● **Exercise brief**: All lines in the entries below that hold "command" make up the answer.

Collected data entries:

/-- AU_FLOW_WRITE (R376). -/
def execAuFlowWrite (w : Who) (au : Fin 8) (value : Nat) (s : State) : Host.Outcome State Fault Refusal :=
  .next (s.command w (pgAu au.val) 0x128 value fun s => s.flowApply au.val value)

/-- What a write of AU_PT_IDX does. -/
def State.ptLoad (s : State) (n : Nat) : State :=
  let g := pgAu n
  let x := s.partner n (s.get g Rg.AU_PT_IDX)
  (s.put64 g Rg.AU_PT_MAC_LO x.mac).setReg g 0x16C (BitVec.ofNat 32 x.ctl)

/-- What a write of AU_PT_CMD does: STATE = 2 registers the partner (R373). -/
def State.ptApply (s : State) (n value : Nat) : State :=
  let g := pgAu n
  let i := s.get g Rg.AU_PT_IDX
  if value % 2 = 1 then
    s.setPartner n i ⟨s.get64 g Rg.AU_PT_MAC_LO % 2 ^ 48, (s.reg g 0x16C).toNat, s.uptime⟩
  else s

/-- AU_PT_IDX_WRITE (R376). -/
def execAuPtIdxWrite (w : Who) (au : Fin 8) (value : Nat) (s : State) : Host.Outcome State Fault Refusal :=
  .next (s.command w (pgAu au.val) 0x160 value fun s => s.ptLoad au.val)

/-- AU_PT_WRITE (R373, R376). -/
def execAuPtWrite (w : Who) (au : Fin 8) (value : Nat) (s : State) : Host.Outcome State Fault Refusal :=
  .next (s.command w (pgAu au.val) 0x170 value fun s => s.ptApply au.val value)

end Sys2Proof.Machine
end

● **Result**:
  .next (s.command w (pgAu au.val) 0x128 value fun s => s.flowApply au.val value)
  .next (s.command w (pgAu au.val) 0x160 value fun s => s.ptLoad au.val)
  .next (s.command w (pgAu au.val) 0x170 value fun s => s.ptApply au.val value)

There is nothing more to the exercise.